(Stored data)

-.-.-

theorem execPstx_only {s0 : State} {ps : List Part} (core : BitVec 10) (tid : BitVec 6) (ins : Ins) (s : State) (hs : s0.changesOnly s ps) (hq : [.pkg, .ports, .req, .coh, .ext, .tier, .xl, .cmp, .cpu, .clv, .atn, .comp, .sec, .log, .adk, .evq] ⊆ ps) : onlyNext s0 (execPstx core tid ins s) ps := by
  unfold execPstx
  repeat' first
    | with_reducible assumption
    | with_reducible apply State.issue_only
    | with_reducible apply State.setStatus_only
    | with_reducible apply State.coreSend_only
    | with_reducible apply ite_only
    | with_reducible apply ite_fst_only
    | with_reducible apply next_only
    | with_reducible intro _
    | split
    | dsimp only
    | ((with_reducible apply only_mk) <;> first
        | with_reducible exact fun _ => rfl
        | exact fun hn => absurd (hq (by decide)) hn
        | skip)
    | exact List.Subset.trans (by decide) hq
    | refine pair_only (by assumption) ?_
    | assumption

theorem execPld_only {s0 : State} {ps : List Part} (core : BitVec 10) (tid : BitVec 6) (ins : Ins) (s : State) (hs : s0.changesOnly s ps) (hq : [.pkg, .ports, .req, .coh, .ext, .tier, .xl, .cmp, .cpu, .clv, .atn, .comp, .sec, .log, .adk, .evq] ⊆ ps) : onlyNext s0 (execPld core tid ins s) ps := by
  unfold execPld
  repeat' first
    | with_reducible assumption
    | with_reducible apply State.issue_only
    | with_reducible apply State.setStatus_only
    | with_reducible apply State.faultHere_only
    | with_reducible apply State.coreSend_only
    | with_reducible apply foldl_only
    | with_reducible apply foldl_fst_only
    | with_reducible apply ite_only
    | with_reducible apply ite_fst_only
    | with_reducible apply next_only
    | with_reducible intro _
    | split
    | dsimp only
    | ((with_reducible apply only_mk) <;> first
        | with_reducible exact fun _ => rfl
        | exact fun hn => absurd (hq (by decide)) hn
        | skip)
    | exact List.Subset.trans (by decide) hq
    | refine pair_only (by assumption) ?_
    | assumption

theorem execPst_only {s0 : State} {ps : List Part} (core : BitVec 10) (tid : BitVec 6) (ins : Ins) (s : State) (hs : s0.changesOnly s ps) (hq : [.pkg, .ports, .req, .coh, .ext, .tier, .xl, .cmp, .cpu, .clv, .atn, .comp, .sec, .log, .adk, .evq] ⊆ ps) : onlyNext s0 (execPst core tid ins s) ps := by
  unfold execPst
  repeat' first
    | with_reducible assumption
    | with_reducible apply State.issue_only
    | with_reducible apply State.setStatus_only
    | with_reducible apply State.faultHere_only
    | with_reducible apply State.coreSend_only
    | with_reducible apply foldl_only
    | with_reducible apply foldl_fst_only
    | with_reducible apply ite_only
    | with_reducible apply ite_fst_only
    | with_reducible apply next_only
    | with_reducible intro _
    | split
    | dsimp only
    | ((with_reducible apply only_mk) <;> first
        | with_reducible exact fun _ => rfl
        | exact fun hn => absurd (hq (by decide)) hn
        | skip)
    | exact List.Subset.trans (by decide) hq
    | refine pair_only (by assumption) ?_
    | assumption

-.-.-

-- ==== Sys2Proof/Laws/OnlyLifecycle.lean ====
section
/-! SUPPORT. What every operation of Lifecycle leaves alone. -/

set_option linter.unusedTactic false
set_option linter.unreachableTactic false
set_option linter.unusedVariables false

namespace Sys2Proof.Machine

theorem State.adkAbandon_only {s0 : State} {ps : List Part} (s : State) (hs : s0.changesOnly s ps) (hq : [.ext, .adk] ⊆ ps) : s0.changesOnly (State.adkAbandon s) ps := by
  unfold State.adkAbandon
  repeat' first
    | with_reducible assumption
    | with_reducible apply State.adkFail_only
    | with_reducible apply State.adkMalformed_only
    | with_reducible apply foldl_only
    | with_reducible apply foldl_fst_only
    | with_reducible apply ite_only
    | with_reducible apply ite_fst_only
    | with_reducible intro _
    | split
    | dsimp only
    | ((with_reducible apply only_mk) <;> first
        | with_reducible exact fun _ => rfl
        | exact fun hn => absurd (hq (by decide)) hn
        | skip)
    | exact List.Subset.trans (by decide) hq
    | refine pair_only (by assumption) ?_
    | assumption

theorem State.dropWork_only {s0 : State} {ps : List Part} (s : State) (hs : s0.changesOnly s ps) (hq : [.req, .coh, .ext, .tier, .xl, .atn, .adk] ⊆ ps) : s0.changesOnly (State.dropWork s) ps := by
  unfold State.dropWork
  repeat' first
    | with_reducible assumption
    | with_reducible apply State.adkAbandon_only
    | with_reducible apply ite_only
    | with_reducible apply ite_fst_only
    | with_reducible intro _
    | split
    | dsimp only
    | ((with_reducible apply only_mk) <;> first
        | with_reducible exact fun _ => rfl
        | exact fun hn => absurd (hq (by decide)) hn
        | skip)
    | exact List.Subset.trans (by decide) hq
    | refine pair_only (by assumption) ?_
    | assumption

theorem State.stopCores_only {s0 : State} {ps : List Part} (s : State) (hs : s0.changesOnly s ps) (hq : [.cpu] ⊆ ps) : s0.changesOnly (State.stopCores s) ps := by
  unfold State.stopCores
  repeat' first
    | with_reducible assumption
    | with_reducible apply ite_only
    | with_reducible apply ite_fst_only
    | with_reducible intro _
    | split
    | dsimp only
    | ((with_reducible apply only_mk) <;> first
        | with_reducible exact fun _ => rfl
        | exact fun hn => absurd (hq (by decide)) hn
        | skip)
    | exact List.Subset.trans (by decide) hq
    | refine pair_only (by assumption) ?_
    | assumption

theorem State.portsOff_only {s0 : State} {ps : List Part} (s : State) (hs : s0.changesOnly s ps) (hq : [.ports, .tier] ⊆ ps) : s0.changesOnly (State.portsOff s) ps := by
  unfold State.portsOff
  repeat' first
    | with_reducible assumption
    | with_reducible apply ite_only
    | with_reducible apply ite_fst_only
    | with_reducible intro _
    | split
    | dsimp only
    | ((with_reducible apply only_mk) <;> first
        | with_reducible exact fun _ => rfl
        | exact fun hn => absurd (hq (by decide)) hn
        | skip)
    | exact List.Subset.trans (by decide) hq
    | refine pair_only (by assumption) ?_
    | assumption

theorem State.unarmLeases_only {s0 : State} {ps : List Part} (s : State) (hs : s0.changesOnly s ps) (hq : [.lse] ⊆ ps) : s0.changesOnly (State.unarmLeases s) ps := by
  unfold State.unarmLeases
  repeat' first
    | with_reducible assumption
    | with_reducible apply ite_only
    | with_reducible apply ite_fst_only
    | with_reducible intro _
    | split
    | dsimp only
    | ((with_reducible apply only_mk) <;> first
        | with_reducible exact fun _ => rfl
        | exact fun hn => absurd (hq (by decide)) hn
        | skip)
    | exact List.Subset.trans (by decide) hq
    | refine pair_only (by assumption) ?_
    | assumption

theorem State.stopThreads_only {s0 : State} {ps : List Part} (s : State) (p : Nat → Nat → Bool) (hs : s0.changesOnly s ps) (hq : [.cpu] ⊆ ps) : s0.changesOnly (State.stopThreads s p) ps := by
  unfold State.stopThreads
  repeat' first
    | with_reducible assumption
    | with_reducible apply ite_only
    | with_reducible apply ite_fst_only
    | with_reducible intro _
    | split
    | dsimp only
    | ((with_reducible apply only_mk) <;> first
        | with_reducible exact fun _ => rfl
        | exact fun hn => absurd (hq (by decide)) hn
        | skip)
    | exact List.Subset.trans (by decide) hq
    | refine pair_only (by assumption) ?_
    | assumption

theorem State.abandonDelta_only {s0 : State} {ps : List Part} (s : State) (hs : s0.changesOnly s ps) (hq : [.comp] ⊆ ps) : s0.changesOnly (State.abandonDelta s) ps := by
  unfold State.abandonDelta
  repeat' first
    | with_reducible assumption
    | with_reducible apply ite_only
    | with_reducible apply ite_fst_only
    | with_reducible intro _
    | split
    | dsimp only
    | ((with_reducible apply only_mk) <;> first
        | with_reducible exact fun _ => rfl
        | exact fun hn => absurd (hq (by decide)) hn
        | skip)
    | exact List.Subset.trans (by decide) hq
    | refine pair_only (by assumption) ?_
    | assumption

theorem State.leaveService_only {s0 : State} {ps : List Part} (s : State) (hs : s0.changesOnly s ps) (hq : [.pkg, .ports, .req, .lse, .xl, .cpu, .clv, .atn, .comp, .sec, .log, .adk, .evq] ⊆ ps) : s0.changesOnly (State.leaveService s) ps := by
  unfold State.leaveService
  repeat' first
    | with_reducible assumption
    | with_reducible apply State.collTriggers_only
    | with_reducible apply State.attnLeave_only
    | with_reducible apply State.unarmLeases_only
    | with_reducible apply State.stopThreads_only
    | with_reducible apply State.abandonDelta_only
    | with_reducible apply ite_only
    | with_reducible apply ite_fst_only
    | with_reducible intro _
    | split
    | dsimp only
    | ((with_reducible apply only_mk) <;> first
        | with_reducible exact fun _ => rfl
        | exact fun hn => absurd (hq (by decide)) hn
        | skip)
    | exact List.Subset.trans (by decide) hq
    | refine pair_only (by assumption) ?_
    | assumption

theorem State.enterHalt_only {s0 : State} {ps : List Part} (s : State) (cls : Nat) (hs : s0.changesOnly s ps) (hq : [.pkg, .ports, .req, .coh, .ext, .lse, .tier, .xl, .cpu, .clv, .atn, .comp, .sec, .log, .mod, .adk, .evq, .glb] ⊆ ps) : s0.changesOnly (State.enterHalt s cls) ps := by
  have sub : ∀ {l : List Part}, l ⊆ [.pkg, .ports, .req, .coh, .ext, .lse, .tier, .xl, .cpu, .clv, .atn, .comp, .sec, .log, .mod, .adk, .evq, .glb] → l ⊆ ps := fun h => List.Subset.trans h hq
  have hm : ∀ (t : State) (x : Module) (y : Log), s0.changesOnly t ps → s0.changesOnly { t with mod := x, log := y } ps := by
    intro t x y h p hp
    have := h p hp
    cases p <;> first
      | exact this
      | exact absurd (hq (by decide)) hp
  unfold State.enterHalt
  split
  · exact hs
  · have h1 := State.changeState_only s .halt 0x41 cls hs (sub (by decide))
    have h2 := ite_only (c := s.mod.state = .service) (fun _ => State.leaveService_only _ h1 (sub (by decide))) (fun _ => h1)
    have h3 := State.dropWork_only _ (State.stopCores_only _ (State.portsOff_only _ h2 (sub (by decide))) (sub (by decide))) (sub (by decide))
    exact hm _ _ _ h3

-.-.-

• PROBLEM STATEMENT: Return all lines above that mention the word "false".

• RESPONSE BOX:
set_option linter.unusedTactic false
set_option linter.unreachableTactic false
set_option linter.unusedVariables false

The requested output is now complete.